Current COVID-19 vaccines trigger the generation of the spike protein at the injection site in the body, and are anticipated to indirectly stimulate antigen-presenting cells, according to Ploegh.

“But taking out the middleman and talking directly to antigen presenting cells is much more efficient,” he says. “The secret sauce is the targeting.”

In the mice experiment, the vaccine stimulated large levels of neutralizing antibodies against the spike protein fragment, eliciting substantial humoral immunity against SARS-CoV-2. It also stimulated T helper cells, which rally other immunological defences, eliciting high cellular immunity.

Since the vaccine is a protein rather than a messenger RNA like the Pfizer/BioNTech and Moderna vaccines, it lends itself considerably better to mass production.

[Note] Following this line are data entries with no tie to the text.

/-- 18 R460, 19 R475 to R483: power on derives the keys, boots the accepted image slot of the higher version (its digest that of its body,
signed, not below the rollback floor), trains the host port at x4 or more and ends in D0 after step 7 with a ready report, or holds the
module in reset at the step that failed, which it posts; a trip, which asserts the fault signal, D3cold and power on lose every byte of
device memory and every instance, keep flash, and load the rungs from their records; D3hot is entered when no work is pending (no
instance placed, no task tracked, every ring idle or parked), the caches written back, and left into D0; a cap is set within its bounds;
a quote reports CAPV of every core, the cores in service and the capacity; an update writes the slot not running. The model's, not the
spec's: what survives the loss of power (LOG 66), that memory then reads zero (LOG 3), and that steps 3, 4, 5 and 7 may fail (LOG 32). -/
def Obligations.PowerSteps : Prop :=
  ∀ (s : State),
    let f := s.flash
    let lost := fun t : State => t.mem = [] ∧ t.flash.slots = f.slots ∧ t.flash.records = f.records ∧
      (∀ n : Fin 1024, t.channels[n].val = min 2 (max s.channels[n].val (f.at' 2 n.val))) ∧
      ∀ g : CoreNo, t.cores[g].occupant = none ∧ t.cores[g].rung.val = min 4 (max s.cores[g].rung.val (f.at' 0 g.val))
    let good := fun k : Fin 2 => Config.sha256 f.slots[k].code.body = f.slots[k].code.digest ∧
      Config.quaminSigned f.slots[k].code.digest f.slots[k].code.signature = true ∧ f.floor ≤ f.slots[k].version
    let rooted := ∃ h, f.helper = some h ∧ (Config.rootKeys h).identity = f.certificate
    (s.power ≠ .d0 → s.power ≠ .d3hot → ∃ t, exec .powerOn s = .next t ∧ lost t ∧ t.faultSignal = false ∧
      ((t.power = .d0 ∧ t.bringUp = 7 ∧ rooted ∧ good t.flash.running ∧
          (∀ k : Fin 2, good k → f.slots[k].version ≤ f.slots[t.flash.running].version) ∧
          t.port = trainPort s.hostEnd ∧ t.port ≠ none ∧ t.notices = s.notices ++ [.ready]) ∨
        (t.power = .held ∧ t.bringUp < 7 ∧ t.notices = s.notices ++ [.bringUp (t.bringUp + 1)])) ∧
      (¬rooted → t.power = .held ∧ t.bringUp = 0) ∧ (rooted → (∀ k, ¬good k) → t.power = .held ∧ t.bringUp = 1) ∧
      (trainPort s.hostEnd = none → t.power = .held ∧ t.bringUp ≤ 5)) ∧
    (s.power ≠ .d3cold → ∃ t, exec .thermalTrip s = .next t ∧ lost t ∧ t.power = .tripped ∧ t.faultSignal = true) ∧
    (∃ t, exec .d3coldEntry s = .next t ∧ lost t ∧ t.power = .d3cold) ∧
    (∀ w, exec (.powerCapSet w) s = .next (if 1500 ≤ w ∧ w ≤ 3400 then { s with capWatts := w } else s)) ∧
    (s.power = .d0 → s.bringUp = 7 →
      (s.idle = true → (∀ g : CoreNo, s.cores[g].occupant = none ∧ s.cores[g].shadow = none) ∧ s.tasks = [] ∧
        (∀ r : Fin 256, s.rings[r].st = .idle ∨ s.rings[r].st = .parked) ∧
        ∃ t, exec .d3hotEntry s = .next t ∧ t.power = .d3hot ∧ t.mem = s.mem ∧ t.l1 = [] ∧ t.l2 = []) ∧
      (s.idle = false → exec .d3hotEntry s = .next s)) ∧
    (s.power = .d3hot → exec .d3hotExit s = .next { s with power := .d0 }) ∧
    (s.power = .d0 ∨ s.power = .d3hot →
      (∀ nonce, ∃ banks channels links records fw prim sig, exec (.quoteRequest nonce) s = .next { s with notices := s.notices ++
        [.quote nonce (s.cores.toList.map fun c => BitVec.ofNat 16 (capvOf c.rung)) banks channels links records
          ((List.finRange 192).filter fun g => s.cores[g].inService).length (s.liveChannels * 888 - 2048) fw prim sig] }) ∧
      ∀ v code, exec (.firmwareUpdate v code) s =
        .next { s with flash := { s.flash with slots := s.flash.slots.set ((if s.flash.running = 0 then 1 else 0 : Fin 2)) ⟨v, code⟩ } })
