theorem transformPacket_good (h : Pkt) (i : Instr) (s : State) : Good s (transformPacket h i s) := by
  unfold transformPacket
  refine Good.ite (Good.next (beginPacket_keeps _ _)) ?_
  split
  · rename_i e; exact completePacket_good (acceptTransform_keeps e) _ _
  · exact Good.next (beginPacket_keeps _ _)

-- Nodes.

theorem decrement_keeps (s : State) (ctx : Nat) (c : Word) : s.Keeps (s.decrement ctx c) := by
  unfold State.decrement
  split
  · exact State.Keeps.ite (agentWrite_keeps _ _ _ _) (State.Keeps.refl s)
  · split
    · exact State.Keeps.of_parts rfl rfl rfl
    · exact State.Keeps.refl s

theorem settleDecrement_keeps (s : State) : s.Keeps s.settleDecrement := by
  unfold State.settleDecrement
  split
  · rename_i e rest _
    exact State.Keeps.trans (t := { s with owed := rest }) (State.Keeps.of_parts rfl rfl rfl) (decrement_keeps _ _ _)
  · exact State.Keeps.refl s

theorem finishNode_keeps (s : State) (n : Node) : s.Keeps (s.finishNode n) :=
  State.Keeps.foldl _ (fun _ _ => decrement_keeps _ _ _) _ (State.Keeps.of_parts rfl rfl rfl)

theorem badPayload_keeps (s : State) (n : Node) : s.Keeps (s.badPayload n) := by
  unfold State.badPayload State.finishNode
  exact State.Keeps.foldl _ (fun _ _ => decrement_keeps _ _ _) _ (State.Keeps.of_parts rfl rfl rfl)

theorem modNode_keeps (s : State) (id : Nat) (f : Node → Node) : s.Keeps (s.modNode id f) := State.Keeps.of_parts rfl rfl rfl

theorem nodeDone_keeps (s : State) (node : Nat) : s.Keeps (s.nodeDone node) := by
  unfold State.nodeDone
  split
  · exact State.Keeps.ite (State.Keeps.refl s) (finishNode_keeps _ _)
  · exact State.Keeps.refl s

theorem nodeRuns_keeps (s : State) (n : Node) : s.Keeps (s.nodeRuns n) := (modNode_keeps _ _ _).trans (nodeDone_keeps _ _)

theorem nodeRecords_keeps (left k first : Nat) (n : Node) (s : State) : s.Keeps (s.nodeRecords n first left k) := by
  induction left generalizing k s with
  | zero => exact nodeRuns_keeps _ _
  | succ left ih =>
    unfold State.nodeRecords
    refine State.Keeps.ite (modNode_keeps _ _ _) ?_
    split
    · exact modNode_keeps _ _ _
    · exact badPayload_keeps _ _
    · split
      · exact modNode_keeps _ _ _
      · rename_i e; exact (acceptRecord_keeps e).trans (ih _ _)

theorem runPayload_keeps (s : State) (n : Node) (taken : Nat) : s.Keeps (s.runPayload n taken) := by
  unfold State.runPayload
  dsimp only
  split
  · exact modNode_keeps _ _ _
  · exact modNode_keeps _ _ _
  · exact nodeRecords_keeps _ _ _ _ _
  · refine State.Keeps.ite (modNode_keeps _ _ _) ?_
    split
    · rename_i e; exact (acceptTransform_keeps e).trans (nodeRuns_keeps _ _)
    · exact modNode_keeps _ _ _
  · exact badPayload_keeps _ _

“We don’t need a lot of the fancy technology and expertise that you need to make an mRNA vaccine,” said Harmand. “Skilled workers are currently a bottleneck for production of the COVID vaccine, whereas biopharma has a lot of experience producing protein-based therapeutics at scale.”

This might theoretically allow the vaccine to be manufactured at a number of locations throughout the world, near to where it would be administered. The team has filed a patent and is now looking for biotech or pharmaceutical businesses to collaborate on further testing and, eventually, a clinical trial.

“It may be that initial application is something else other than COVID-19,” says Ploegh.

“This study was the proof of concept that our protein-based approach works well.”